## [Materials provided]
-- ==== Sys2Proof/Certificates/Slice0/Obligations.lean ====
section
/-! DEFINITION. The statements for the provers. `t` is always the state that a command answers; a statement's frame says what else
of it is as before. -/

open Sys2Proof Sys2Proof.Machine

/-! ### Steps, reset and the clock -/

/-- A step with a command at the front of its queue carries out that command on the state with the queue's rest. -/
def Obligations.StepTakesFrontCommand : Prop :=
  ∀ (c : Instr) (rest : List Instr) (s : State), step { s with pending := c :: rest } = exec c { s with pending := rest }

/-- With no command waiting the part passes one millisecond: the Time Base goes up by 1 modulo 2^32 and every running timer goes
down by 1 (R193), and the expiries that have come due are queued, in an order left free. A budget comes due when it is reached, and
again while BUDGET_EXPIRED does not show it (log 13). That an empty queue passes time is the model's choice (log 1), and so is the
free order (log 3). While RSTn is low or REFCLK is absent nothing happens. -/
def Obligations.EmptyQueuePassesOneMillisecond : Prop :=
  ∀ s : State, s.pending = [] →
    (s.running = false → step s = .next s) ∧
    (s.running = true → ∃ t, step s = .next t ∧
      t = { s with now := s.now + 1#32, portA := t.portA, portB := t.portB, decayTimer := s.decayTimer - 1, body := t.body,
                   pending := t.pending, picks := t.picks } ∧
      (∀ p, t.port p = { s.port p with hold := (s.port p).hold.map (· - 1) }) ∧
      t.body = { s.body with chan := t.body.chan, link := t.body.link, fence := t.body.fence } ∧
      (∀ c : ChanId, t.body.chan[c] =
        { s.body.chan[c] with
          linkWait := s.body.chan[c].linkWait.map (· - 1)
          geomWait := s.body.chan[c].geomWait.map (· - 1)
          stepTimer := s.body.chan[c].stepTimer.map (· - 1) }) ∧
      (∀ l : ChanId, t.body.link[l] =
        { s.body.link[l] with
          training := s.body.link[l].training.map (· - 1)
          inflight := s.body.link[l].inflight.map fun f => { f with timer := f.timer - 1 } }) ∧
      (∀ c : Fin 8, t.body.fence[c] =
        { s.body.fence[c] with out := s.body.fence[c].out.map fun f => { f with timer := f.timer - 1 } }) ∧
      t.pending.Perm t.dueList ∧
      (∀ l, .trainingTimerExpiry l ∈ t.pending ↔ t.body.link[l].training = some 0) ∧
      (∀ l q, .ackTimerExpiry l q ∈ t.pending ↔ ∃ f ∈ t.body.link[l].inflight, f.seq = q ∧ f.timer = 0) ∧
      (∀ c, .linkWaitExpiry c ∈ t.pending ↔ t.body.chan[c].linkWait = some 0) ∧
      (∀ c, .geometryWaitExpiry c ∈ t.pending ↔ t.body.chan[c].geomWait = some 0) ∧
      (∀ c, .stepTimerExpiry c ∈ t.pending ↔ t.body.chan[c].stepTimer = some 0) ∧
      (∀ c, .fenceTimerExpiry c ∈ t.pending ↔ ∃ (k : Fin 8) (f : Fence), k.val = c.val ∧ t.body.fence[k].out = some f ∧
        f.timer = 0) ∧
      (∀ c, .budgetExpiry c ∈ t.pending ↔
        t.body.chan[c].state = .test ∧ t.items.bootBudget ≤ t.body.elapsed t.env c ∧
        (t.body.elapsed t.env c = t.items.bootBudget ∨ t.body.att[(5 : Fin 10)].pending = false)) ∧
      (∀ p, .replyHoldExpiry p ∈ t.pending ↔ (t.port p).hold = some 0) ∧
      (.decay ∈ t.pending ↔ t.decayTimer = 0))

## [Your objective]
Nothing in the listing may be left out; repeat it all exactly.

## [Reply to the task]
-- ==== Sys2Proof/Certificates/Slice0/Obligations.lean ====
section
/-! DEFINITION. The statements for the provers. `t` is always the state that a command answers; a statement's frame says what else
of it is as before. -/

open Sys2Proof Sys2Proof.Machine

/-! ### Steps, reset and the clock -/

/-- A step with a command at the front of its queue carries out that command on the state with the queue's rest. -/
def Obligations.StepTakesFrontCommand : Prop :=
  ∀ (c : Instr) (rest : List Instr) (s : State), step { s with pending := c :: rest } = exec c { s with pending := rest }

/-- With no command waiting the part passes one millisecond: the Time Base goes up by 1 modulo 2^32 and every running timer goes
down by 1 (R193), and the expiries that have come due are queued, in an order left free. A budget comes due when it is reached, and
again while BUDGET_EXPIRED does not show it (log 13). That an empty queue passes time is the model's choice (log 1), and so is the
free order (log 3). While RSTn is low or REFCLK is absent nothing happens. -/
def Obligations.EmptyQueuePassesOneMillisecond : Prop :=
  ∀ s : State, s.pending = [] →
    (s.running = false → step s = .next s) ∧
    (s.running = true → ∃ t, step s = .next t ∧
      t = { s with now := s.now + 1#32, portA := t.portA, portB := t.portB, decayTimer := s.decayTimer - 1, body := t.body,
                   pending := t.pending, picks := t.picks } ∧
      (∀ p, t.port p = { s.port p with hold := (s.port p).hold.map (· - 1) }) ∧
      t.body = { s.body with chan := t.body.chan, link := t.body.link, fence := t.body.fence } ∧
      (∀ c : ChanId, t.body.chan[c] =
        { s.body.chan[c] with
          linkWait := s.body.chan[c].linkWait.map (· - 1)
          geomWait := s.body.chan[c].geomWait.map (· - 1)
          stepTimer := s.body.chan[c].stepTimer.map (· - 1) }) ∧
      (∀ l : ChanId, t.body.link[l] =
        { s.body.link[l] with
          training := s.body.link[l].training.map (· - 1)
          inflight := s.body.link[l].inflight.map fun f => { f with timer := f.timer - 1 } }) ∧
      (∀ c : Fin 8, t.body.fence[c] =
        { s.body.fence[c] with out := s.body.fence[c].out.map fun f => { f with timer := f.timer - 1 } }) ∧
      t.pending.Perm t.dueList ∧
      (∀ l, .trainingTimerExpiry l ∈ t.pending ↔ t.body.link[l].training = some 0) ∧
      (∀ l q, .ackTimerExpiry l q ∈ t.pending ↔ ∃ f ∈ t.body.link[l].inflight, f.seq = q ∧ f.timer = 0) ∧
      (∀ c, .linkWaitExpiry c ∈ t.pending ↔ t.body.chan[c].linkWait = some 0) ∧
      (∀ c, .geometryWaitExpiry c ∈ t.pending ↔ t.body.chan[c].geomWait = some 0) ∧
      (∀ c, .stepTimerExpiry c ∈ t.pending ↔ t.body.chan[c].stepTimer = some 0) ∧
      (∀ c, .fenceTimerExpiry c ∈ t.pending ↔ ∃ (k : Fin 8) (f : Fence), k.val = c.val ∧ t.body.fence[k].out = some f ∧
        f.timer = 0) ∧
      (∀ c, .budgetExpiry c ∈ t.pending ↔
        t.body.chan[c].state = .test ∧ t.items.bootBudget ≤ t.body.elapsed t.env c ∧
        (t.body.elapsed t.env c = t.items.bootBudget ∨ t.body.att[(5 : Fin 10)].pending = false)) ∧
      (∀ p, .replyHoldExpiry p ∈ t.pending ↔ (t.port p).hold = some 0) ∧
      (.decay ∈ t.pending ↔ t.decayTimer = 0))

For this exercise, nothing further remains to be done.